Exercise prompt: All of the entries are to be written out again verbatim.

Segment Start: Data

-- ==== Sys2Proof/Machine/RegisterArith.lean ====
section
/-! DEFINITION. The instructions of spec/42_register_arithmetic.md. Every operand is read from the state before
the step (R12, R141; D3, log 10). -/

namespace Sys2Proof.Machine

/-- 6XNN: VX = NN (R142). -/
def exec6XNN (x : Reg) (nn : Byte) (s : State) : Result := .next (s.advance.setReg x nn)

/-- 7XNN: VX = VX + NN modulo 256, no flag (R143). -/
def exec7XNN (x : Reg) (nn : Byte) (s : State) : Result := .next (s.advance.setReg x (s.reg x + nn))

/-- 8XY0: VX = VY (R144). -/
def exec8XY0 (x y : Reg) (s : State) : Result := .next (s.advance.setReg x (s.reg y))

/-- 8XY1: VX = VX OR VY, no flag (R145). -/
def exec8XY1 (x y : Reg) (s : State) : Result := .next (s.advance.setReg x (s.reg x ||| s.reg y))

/-- 8XY2: VX = VX AND VY, no flag (R146). -/
def exec8XY2 (x y : Reg) (s : State) : Result := .next (s.advance.setReg x (s.reg x &&& s.reg y))

/-- 8XY3: VX = VX XOR VY, no flag (R147). -/
def exec8XY3 (x y : Reg) (s : State) : Result := .next (s.advance.setReg x (s.reg x ^^^ s.reg y))

/-- 8XY4: VF = carry, then VX = VX + VY modulo 256 (R148). -/
def exec8XY4 (x y : Reg) (s : State) : Result :=
  .next (s.advance.setFlagged x (carryFlag (s.reg x) (s.reg y)) (s.reg x + s.reg y))

/-- 8XY5: VF = no borrow, then VX = VX - VY modulo 256 (R149). -/
def exec8XY5 (x y : Reg) (s : State) : Result :=
  .next (s.advance.setFlagged x (noBorrowFlag (s.reg x) (s.reg y)) (s.reg x - s.reg y))

/-- 8XY6: VF = bit 0 of VX, then VX = VX shifted right by one; Y has no effect (R150). -/
def exec8XY6 (x _y : Reg) (s : State) : Result :=
  .next (s.advance.setFlagged x (shiftRightFlag (s.reg x)) (s.reg x >>> 1))

/-- 8XY7: VF = no borrow, then VX = VY - VX modulo 256 (R151). -/
def exec8XY7 (x y : Reg) (s : State) : Result :=
  .next (s.advance.setFlagged x (noBorrowFlag (s.reg y) (s.reg x)) (s.reg y - s.reg x))

/-- 8XYE: VF = bit 7 of VX, then VX = VX shifted left by one modulo 256; Y has no effect (R152). -/
def exec8XYE (x _y : Reg) (s : State) : Result :=
  .next (s.advance.setFlagged x (shiftLeftFlag (s.reg x)) (s.reg x <<< 1))

/-- ANNN: I = NNN (R153). -/
def execANNN (nnn : Addr12) (s : State) : Result := .next { s.advance with i := zextAddr nnn }

/-- CXNN: VX = random byte AND NN; exactly one byte is sampled (R154). -/
def execCXNN (x : Reg) (nn : Byte) (s : State) : Result :=
  .next (s.advance.countDraw.setReg x (s.randByte &&& nn))

/-- FX1E: I = I + VX modulo 65536, no flag (R155). -/
def execFX1E (x : Reg) (s : State) : Result := .next { s.advance with i := s.i + zextByte (s.reg x) }

end Sys2Proof.Machine
end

Segment End: Data

Answer for the task:
-- ==== Sys2Proof/Machine/RegisterArith.lean ====
section
/-! DEFINITION. The instructions of spec/42_register_arithmetic.md. Every operand is read from the state before
the step (R12, R141; D3, log 10). -/

namespace Sys2Proof.Machine

/-- 6XNN: VX = NN (R142). -/
def exec6XNN (x : Reg) (nn : Byte) (s : State) : Result := .next (s.advance.setReg x nn)

/-- 7XNN: VX = VX + NN modulo 256, no flag (R143). -/
def exec7XNN (x : Reg) (nn : Byte) (s : State) : Result := .next (s.advance.setReg x (s.reg x + nn))

/-- 8XY0: VX = VY (R144). -/
def exec8XY0 (x y : Reg) (s : State) : Result := .next (s.advance.setReg x (s.reg y))

/-- 8XY1: VX = VX OR VY, no flag (R145). -/
def exec8XY1 (x y : Reg) (s : State) : Result := .next (s.advance.setReg x (s.reg x ||| s.reg y))

/-- 8XY2: VX = VX AND VY, no flag (R146). -/
def exec8XY2 (x y : Reg) (s : State) : Result := .next (s.advance.setReg x (s.reg x &&& s.reg y))

/-- 8XY3: VX = VX XOR VY, no flag (R147). -/
def exec8XY3 (x y : Reg) (s : State) : Result := .next (s.advance.setReg x (s.reg x ^^^ s.reg y))

/-- 8XY4: VF = carry, then VX = VX + VY modulo 256 (R148). -/
def exec8XY4 (x y : Reg) (s : State) : Result :=
  .next (s.advance.setFlagged x (carryFlag (s.reg x) (s.reg y)) (s.reg x + s.reg y))

/-- 8XY5: VF = no borrow, then VX = VX - VY modulo 256 (R149). -/
def exec8XY5 (x y : Reg) (s : State) : Result :=
  .next (s.advance.setFlagged x (noBorrowFlag (s.reg x) (s.reg y)) (s.reg x - s.reg y))

/-- 8XY6: VF = bit 0 of VX, then VX = VX shifted right by one; Y has no effect (R150). -/
def exec8XY6 (x _y : Reg) (s : State) : Result :=
  .next (s.advance.setFlagged x (shiftRightFlag (s.reg x)) (s.reg x >>> 1))

/-- 8XY7: VF = no borrow, then VX = VY - VX modulo 256 (R151). -/
def exec8XY7 (x y : Reg) (s : State) : Result :=
  .next (s.advance.setFlagged x (noBorrowFlag (s.reg y) (s.reg x)) (s.reg y - s.reg x))

/-- 8XYE: VF = bit 7 of VX, then VX = VX shifted left by one modulo 256; Y has no effect (R152). -/
def exec8XYE (x _y : Reg) (s : State) : Result :=
  .next (s.advance.setFlagged x (shiftLeftFlag (s.reg x)) (s.reg x <<< 1))

/-- ANNN: I = NNN (R153). -/
def execANNN (nnn : Addr12) (s : State) : Result := .next { s.advance with i := zextAddr nnn }

/-- CXNN: VX = random byte AND NN; exactly one byte is sampled (R154). -/
def execCXNN (x : Reg) (nn : Byte) (s : State) : Result :=
  .next (s.advance.countDraw.setReg x (s.randByte &&& nn))

/-- FX1E: I = I + VX modulo 65536, no flag (R155). -/
def execFX1E (x : Reg) (s : State) : Result := .next { s.advance with i := s.i + zextByte (s.reg x) }

end Sys2Proof.Machine
end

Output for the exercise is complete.